/-! ### setFrame -/

@[simp] theorem State.setFrame_v (s : State) (f : Frame) : (s.setFrame f).v = s.v := rfl
@[simp] theorem State.setFrame_index (s : State) (f : Frame) : (s.setFrame f).index = s.index := rfl
@[simp] theorem State.setFrame_pc (s : State) (f : Frame) : (s.setFrame f).pc = s.pc := rfl
@[simp] theorem State.setFrame_sp (s : State) (f : Frame) : (s.setFrame f).sp = s.sp := rfl
@[simp] theorem State.setFrame_stack (s : State) (f : Frame) : (s.setFrame f).stack = s.stack := rfl
@[simp] theorem State.setFrame_dt (s : State) (f : Frame) : (s.setFrame f).dt = s.dt := rfl
@[simp] theorem State.setFrame_st (s : State) (f : Frame) : (s.setFrame f).st = s.st := rfl
@[simp] theorem State.setFrame_fb (s : State) (f : Frame) : (s.setFrame f).fb = f := rfl
@[simp] theorem State.setFrame_keys (s : State) (f : Frame) : (s.setFrame f).keys = s.keys := rfl
@[simp] theorem State.setFrame_mem (s : State) (f : Frame) : (s.setFrame f).mem = s.mem := rfl
@[simp] theorem State.setFrame_tc (s : State) (f : Frame) : (s.setFrame f).tc = s.tc := rfl
@[simp] theorem State.setFrame_rs (s : State) (f : Frame) : (s.setFrame f).rs = s.rs := rfl
@[simp] theorem State.setFrame_refresh (s : State) (f : Frame) : (s.setFrame f).refresh = s.refresh := rfl
@[simp] theorem State.setFrame_boot (s : State) (f : Frame) : (s.setFrame f).boot = s.boot := rfl
@[simp] theorem State.setFrame_params (s : State) (f : Frame) : (s.setFrame f).params = s.params := rfl
@[simp] theorem State.setFrame_inputs (s : State) (f : Frame) : (s.setFrame f).inputs = s.inputs := rfl
@[simp] theorem State.setFrame_draws (s : State) (f : Frame) : (s.setFrame f).draws = s.draws := rfl
@[simp] theorem State.setFrame_reg (s : State) (f : Frame) (r : Reg) : (s.setFrame f).reg r = s.reg r := rfl
@[simp] theorem State.setFrame_key (s : State) (f : Frame) (j : Key) : (s.setFrame f).key j = s.key j := rfl
@[simp] theorem State.setFrame_readByte (s : State) (f : Frame) (a' : Nat) : (s.setFrame f).readByte a' = s.readByte a' := rfl

/-! ### pulseRefresh -/

@[simp] theorem State.pulseRefresh_v (s : State) : (s.pulseRefresh).v = s.v := rfl
@[simp] theorem State.pulseRefresh_index (s : State) : (s.pulseRefresh).index = s.index := rfl
@[simp] theorem State.pulseRefresh_pc (s : State) : (s.pulseRefresh).pc = s.pc := rfl
@[simp] theorem State.pulseRefresh_sp (s : State) : (s.pulseRefresh).sp = s.sp := rfl
@[simp] theorem State.pulseRefresh_stack (s : State) : (s.pulseRefresh).stack = s.stack := rfl
@[simp] theorem State.pulseRefresh_dt (s : State) : (s.pulseRefresh).dt = s.dt := rfl
@[simp] theorem State.pulseRefresh_st (s : State) : (s.pulseRefresh).st = s.st := rfl
@[simp] theorem State.pulseRefresh_fb (s : State) : (s.pulseRefresh).fb = s.fb := rfl
@[simp] theorem State.pulseRefresh_keys (s : State) : (s.pulseRefresh).keys = s.keys := rfl
@[simp] theorem State.pulseRefresh_mem (s : State) : (s.pulseRefresh).mem = s.mem := rfl
@[simp] theorem State.pulseRefresh_tc (s : State) : (s.pulseRefresh).tc = s.tc := rfl
@[simp] theorem State.pulseRefresh_rs (s : State) : (s.pulseRefresh).rs = s.rs := rfl
@[simp] theorem State.pulseRefresh_refresh (s : State) : (s.pulseRefresh).refresh = true := rfl
@[simp] theorem State.pulseRefresh_boot (s : State) : (s.pulseRefresh).boot = s.boot := rfl
@[simp] theorem State.pulseRefresh_params (s : State) : (s.pulseRefresh).params = s.params := rfl
@[simp] theorem State.pulseRefresh_inputs (s : State) : (s.pulseRefresh).inputs = s.inputs := rfl
@[simp] theorem State.pulseRefresh_draws (s : State) : (s.pulseRefresh).draws = s.draws := rfl
@[simp] theorem State.pulseRefresh_reg (s : State) (r : Reg) : (s.pulseRefresh).reg r = s.reg r := rfl
@[simp] theorem State.pulseRefresh_key (s : State) (j : Key) : (s.pulseRefresh).key j = s.key j := rfl
@[simp] theorem State.pulseRefresh_pixel (s : State) (px : Fin 64) (py : Fin 32) : (s.pulseRefresh).pixel px py = s.pixel px py := rfl
@[simp] theorem State.pulseRefresh_readByte (s : State) (a' : Nat) : (s.pulseRefresh).readByte a' = s.readByte a' := rfl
__________________________________________________
[Problem description]: If a line in the listing holds the word "stack", list that line.

[Written solution]:
@[simp] theorem State.setFrame_stack (s : State) (f : Frame) : (s.setFrame f).stack = s.stack := rfl
@[simp] theorem State.pulseRefresh_stack (s : State) : (s.pulseRefresh).stack = s.stack := rfl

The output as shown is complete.